We also have experience of building and running our own commercial products from the same starting point. That firsthand knowledge of what early product decisions cost later in the lifecycle shapes how the team scopes and builds every MVP.
Frequently Asked Questions
What is the difference between an MVP and a prototype?
An MVP from us is functional, handles real data and gives users enough to form a genuine opinion. It is not a clickable mockup. Most digital product failures are validation failures, and a real MVP is what makes proper validation possible.
How long does an MVP take to build?
Most MVPs we build are in production within four to twelve weeks, depending on complexity. The team will give a realistic timeline at the scoping stage rather than promising what cannot be delivered.
What should an MVP include?
The core user journey end to end with real functionality, real data handling, basic authentication where needed, enough reliability to gather genuine feedback, and a codebase that can be built on rather than thrown away.

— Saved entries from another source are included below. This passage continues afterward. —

-- ==== Sys2Proof/Machine/Placer.lean ====
section
/-!
DEFINITION. Sys2Proof/Machine/Placer.lean: placing an image (R144, R145, R321 to R323), releasing a rectangle (R346), and
compaction with its moves (R324 to R328).
-/
namespace Sys2Proof.Machine

/-! ### Anchors (R322) -/

/-- The page of a rank (R8, R322). -/
def pageOfRank (k : Nat) : Nat × Nat := (6 * (k / 48) + k % 6, 4 * (k / 24 % 2) + k % 24 / 6)

/-- The rank of a page. -/
def rankOf (c r : Nat) : Nat := 24 * pageDie c r + 6 * (r % 4) + c % 6

/-- The pages of a place. -/
def pagesAt (w h c r : Nat) : List (Nat × Nat) := (List.range h).flatMap fun j => (List.range w).map fun i => (c + i, r + j)

/-- The dies of a place, rising. -/
def diesAt (w h c r : Nat) : List Nat := (List.range 4).filter fun d => (pagesAt w h c r).any fun p => pageDie p.1 p.2 == d

/-- The rectangle whose move under way goes to a page (R324, R325). -/
def movingOnto (s : State) (x y : Nat) : Option Nat :=
  match s.pass.moving with
  | some (rid, c, r) => if (pagesAt (rectAt s rid).w (rectAt s rid).h c r).contains (x, y) then some rid else none
  | none => none

/-- A page is held by no rectangle but `own`: neither by one that stands on it nor by one that is moving to it (R13, R324). -/
def pageFree (s : State) (own : Option Nat) (x y : Nat) : Bool :=
  (match rectOfPage s x y with
    | none => true
    | some e => own == some e.1) &&
  (match movingOnto s x y with
    | none => true
    | some rid => own == some rid)

/-- R322 at one anchor; the pages of rectangle `own` count as free, and every page lies on a die of the set. R13 and R322 bar a
placement from a gated die; that a page of a DRAINING or POWERING die takes none either is the model's choice (DESIGN CHOICE,
log 82). -/
def anchorOk (s : State) (own : Option Nat) (w h : Nat) (seam : Bool) (set : BitVec 4) (c r : Nat) : Bool :=
  decide (c + w ≤ 12) && decide (r + h ≤ 8) &&
  (pagesAt w h c r).all (fun p =>
    pageFree s own p.1 p.2 &&
    (dieAt s (pageDie p.1 p.2)).gate == .up && set.getLsbD (pageDie p.1 p.2)) &&
  (seam || decide ((diesAt w h c r).length ≤ 1))

/-- What a rectangle asks of a physical die: die buffer, cells, semaphores (R321 step 4). -/
abbrev Need := Nat × Nat × Nat

def addNeed (a b : Need) : Need := (a.1 + b.1, a.2.1 + b.2.1, a.2.2 + b.2.2)

/-- What the logical dies of a rectangle ask of a physical die under a map. -/
def needOf (dies : Tab LDie) (m : Tab Nat) (p : Nat) : Need :=
  (dies.filter fun d => tget d.1 m d.1 == p).foldl (fun n d => addNeed n (d.2.dbwin + d.2.spillBytes, d.2.cellwin, d.2.nsem)) (0, 0, 0)

/-- The die map a new place gives: logical dies in rising number onto its dies in rising number, cycling (R323). -/
def newMap (r : Rect) (ps : List Nat) : Tab Nat :=
  (List.range r.dieMap.length).filterMap fun i => r.dieMap[i]?.map fun e => (e.1, ps[i % ps.length]?.getD 0)

/-- The greater of two needs, part by part. -/
def maxNeed (a b : Need) : Need := (max a.1 b.1, max a.2.1 b.2.1, max a.2.2 b.2.2)

/-- What a rectangle holds of a physical die; one that is moving holds there what either of its places asks (R324, R328). -/
def heldBy (s : State) (rid : Nat) (r : Rect) (p : Nat) : Need :=
  let here := needOf r.dies r.dieMap p
  match s.pass.moving with
  | some (x, c, y) => if x = rid then maxNeed here (needOf r.dies (newMap r (diesAt r.w r.h c y)) p) else here
  | none => here

/-- What every other rectangle holds of a physical die. -/
def heldOn (s : State) (own : Option Nat) (p : Nat) : Need :=
  s.rects.foldl (fun n e => if e.2.live && own != some e.1 then addNeed n (heldBy s e.1 e.2 p) else n) (0, 0, 0)

/-- R16, R321 step 4: the allocations fit on every die of a place. -/
def fits (s : State) (own : Option Nat) (dies : Tab LDie) (m : Tab Nat) (ps : List Nat) : Bool :=
  ps.all fun p =>
    let n := addNeed (needOf dies m p) (heldOn s own p)
    decide (n.1 ≤ 67108864) && decide (n.2.1 ≤ 16777216) && decide (n.2.2 ≤ 4096)

/-! ### The cores of the stages (R144) -/

/-- Step 1 of R144: the minimum of each stage. -/
def minimums : Nat → List IStage → List Nat
  | _, [] => []
  | i, g :: gs => List.replicate g.min i ++ minimums (i + 1) gs

/-- One round of step 2: each stage below its maximum gets one more core. -/
def oneRound (gs : List IStage) (got : List Nat) : List Nat :=
  (List.range gs.length).filter fun i => decide (times (· == i) got < (gs[i]?.map (·.max)).getD 0)

/-- Step 2 of R144, round after round. -/
def rounds : Nat → List IStage → List Nat → List Nat
  | 0, _, got => got
  | n + 1, gs, got => rounds n gs (got ++ oneRound gs got)

/-- The stage of each core of a rectangle of n cores; none is the reserve. -/
def stageOfCore (gs : List IStage) (n c : Nat) : Option Nat := ((rounds n gs (minimums 0 gs)).take n)[c]?

/-! ### Writing global memory (R321 step 7) -/

/-- Write bytes at a world's global memory, granule by granule; the state with what was written, and whether all of it
was. -/
def writeSpan (s : State) (w : Nat) : Nat → Nat → List Byte → State × Bool
  | 0, _, bs => (s, bs.isEmpty)
  | fuel + 1, a, bs =>
    if bs.isEmpty then (s, true)
    else
      match extentAt s w a with
      | none => (s, false)
      | some (_, e) =>
        let m := min bs.length (0x200000 - a % 0x200000)
        let p := physical e a
        if !e.wr || !served s w p m || badIn s p.key m then (s, false)
        else writeSpan (bumpRange (writeKeys s p.key (bs.take m)) p m) w fuel (a + m) (bs.drop m)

What happens after the MVP is validated?
Because we write the code, the architecture supports further development. There is no handover risk and no compatibility problem with a new team. Most clients continue with us into the next phase of build.
How do you stop scope creep at MVP stage?
Most briefs that arrive as MVP requests are actually full product specs with a few features removed. We work with you to identify the single most important assumption the product needs to test, and build the shortest path to testing it properly.